What is the reason for this decision?

djc commented 1 year ago

@DemiMarie what decision do you mean? Any particular reason you're getting back to this after 2 years?

DemiMarie commented 1 year ago

@djc For at least libcurl, “won’t crash on allocation failure” is part of the API contract. That said, avoiding rustls-internal allocations is even better, because it allows rustls to be used in e.g. embedded systems without alloc.

djc commented 1 year ago

See also #1420.

ctz commented 1 year ago

it allows rustls to be used in e.g. embedded systems without alloc.

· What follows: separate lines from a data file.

/-- Settles O46. -/
theorem modelsAreCheckedAndStored : Obligations.ModelsAreCheckedAndStored := by
  intro dt n s
  refine fun hruns hn => ⟨fun h => ?_, fun h hnor => ?_⟩
  · refine State.run_settled (exec_modelCheck s dt n) (by rw [hruns, decide_eq_true hn]; rfl) ?_
    cases hf : (s.advance dt).slotFault n with
    | none => exact State.modelCheck_passed h hf
    | some fault => exact State.modelCheck_failed h hf
  · exact State.run_settled (exec_norStored s dt n) (by rw [hruns, decide_eq_true hn]; rfl) (State.norStored_due h hnor)

/-! ## A request to a pseudo-channel that takes commands -/

theorem Pch.woken_active {x : Pch} {clk : Nat} (hs : x.state = 0) (hb : x.busyUntil ≤ clk) : x.woken clk = (x, false) := by
  unfold Pch.woken
  rw [hs, decide_eq_false (Nat.not_lt.mpr hb)]
  rfl

theorem State.pch_modPch (s : State) (n m : Nat) (f : Pch → Pch) :
    (s.modPch n f).pch m = if n = m ∧ m < s.hbm.pchs.length then f (s.pch m) else s.pch m := by
  unfold State.pch State.modPch State.modHbm
  dsimp only
  by_cases hm : m < s.hbm.pchs.length
  · rw [getD_of_lt _ _ (by simpa using hm), getD_of_lt _ _ hm, List.getElem_modify]
    simp only [hm, and_true]
  · rw [getD_of_length_le _ _ (by simpa using hm), getD_of_length_le _ _ (Nat.not_lt.mp hm), if_neg (fun h => hm h.2)]

theorem State.pch_modPch_self (s : State) (n : Nat) (f : Pch → Pch) (h : f (s.pch n) = s.pch n) (m : Nat) :
    (s.modPch n f).pch m = s.pch m := by
  rw [State.pch_modPch]
  split
  next hm => rw [← hm.1]; exact h
  next => rfl

/-- A field that an access leaves is the one before. -/
theorem State.modPch_keeps {α : Type} {g : Pch → α} {f : Pch → Pch} (h : ∀ x, g (f x) = g x) (s : State) (n m : Nat) :
    g ((s.modPch n f).pch m) = g (s.pch m) := by
  rw [State.pch_modPch]
  split
  · exact h _
  · rfl

/-- The one request that waits, from a moment at which its channel takes commands. -/
theorem State.hbmPick_single {z : State} {r : HbmReq} {t : Nat} (hq : z.hbm.queue = [r]) (hb : (z.pch r.pch).busyUntil ≤ t)
    (ha : r.arrived = t) : z.hbmPick r.pch = some (r, t) := by
  subst ha
  unfold State.hbmPick
  have hself : [r].filter (fun q => q.pch = r.pch) = [r] := by simp
  rw [hq, hself]
  have htime : Nat.max (z.pch r.pch).busyUntil (List.foldl (fun (m : Nat) (q : HbmReq) => Nat.min m q.arrived) r.arrived []) = r.arrived :=
    Nat.max_eq_right hb
  dsimp only
  rw [htime]
  simp

theorem State.hbmPick_empty {z : State} {n : Nat} (hq : z.hbm.queue = []) : z.hbmPick n = none := by
  unfold State.hbmPick
  rw [hq]
  rfl

theorem State.hbmServe_single {z : State} {r : HbmReq} {t k : Nat} (hq : z.hbm.queue = [r]) (hb : (z.pch r.pch).busyUntil ≤ t)
    (ha : r.arrived = t) :
    State.hbmServe r.pch (t + 1) (k + 1) z = State.hbmServe r.pch (t + 1) k
      (((z.modHbm (fun h => { h with queue := h.queue.erase r })).modPch r.pch (fun x => { x with busyUntil := t + r.time })).hbmComplete r
        (t + r.time)) := by
  rw [State.hbmServe, State.hbmPick_single hq hb ha]
  exact if_neg (by omega)

theorem State.hbmServe_empty {z : State} {n limit k : Nat} (hq : z.hbm.queue = []) : State.hbmServe n limit k z = z := by
  cases k with
  | zero => rfl
  | succ k => rw [State.hbmServe, State.hbmPick_empty hq]

/-- What a clean access leaves: all but HBM and the counters of its port; of HBM it stores its bytes. -/
structure Accessed (r : HbmReq) (a b : State) : Prop where
  ctl : b.ctl = a.ctl
  mem : b.hbm.mem = r.apply a.hbm.mem
  queue : b.hbm.queue = a.hbm.queue
  scrub : ∀ m, (b.pch m).scrubNext = (a.pch m).scrubNext

theorem State.hbmServed_scrub (s : State) (port n age t : Nat) (w : Bool) (m : Nat) :
    ((s.hbmServed port n age t w).pch m).scrubNext = (s.pch m).scrubNext := by
  unfold State.hbmServed
  dsimp only
  rw [State.modPch_keeps (g := Pch.scrubNext) (fun _ => by rfl)]
  have hpeak : ∀ (z : State) (k v : Nat), (z.peak k v).pch m = z.pch m := by
    intro z k v
    unfold State.peak
    split <;> rfl
  have hbump : ∀ (z : State) (p : Bool) (k : Nat), (z.bumpIf p k).pch m = z.pch m := by
    intro z p k
    cases p <;> rfl
  rw [hpeak, hbump, hbump]

theorem State.hbmComplete_accessed (s : State) (r : HbmReq) (t : Nat) (h : r.outcome = .clean) : Accessed r s (s.hbmComplete r t) := by
  have hs := Touched.hbmServed s r.port r.pch (t - r.arrived) t r.waitedSr
  unfold State.hbmComplete
  rw [h]
  refine ⟨(congrArg (fun s : State => s.ctl) hs.rest :), ?_, hs.queue, State.hbmServed_scrub s _ _ _ _ _⟩
  exact congrArg r.apply hs.mem

theorem Accessed.stackLost {r : HbmReq} {a b : State} (h : Accessed r a b) (k : Nat) : b.stackLost k = a.stackLost k := by
  unfold State.stackLost State.stackChannels State.channelSet State.retired
  rw [h.ctl]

At the moment, operation without alloc isn't in scope for this crate. That might change in the future, though certainly after we support no-std.

In general I think microcontroller-level devices capable of meaningfully using TLS (eg, they have enough RAM to dedicate to TCP send and receive buffers) have enough space to maintain a heap, and are already accepting enough software complexity to warrant it.

My experience of "we have no heap so it cannot run out"-type embedded engineering approaches is that they invariably end up with many, varied, informal pools and arenas that instead need the same "what happens if we run out", "why is this leaking" and "what is the maximum usage" issues addressing.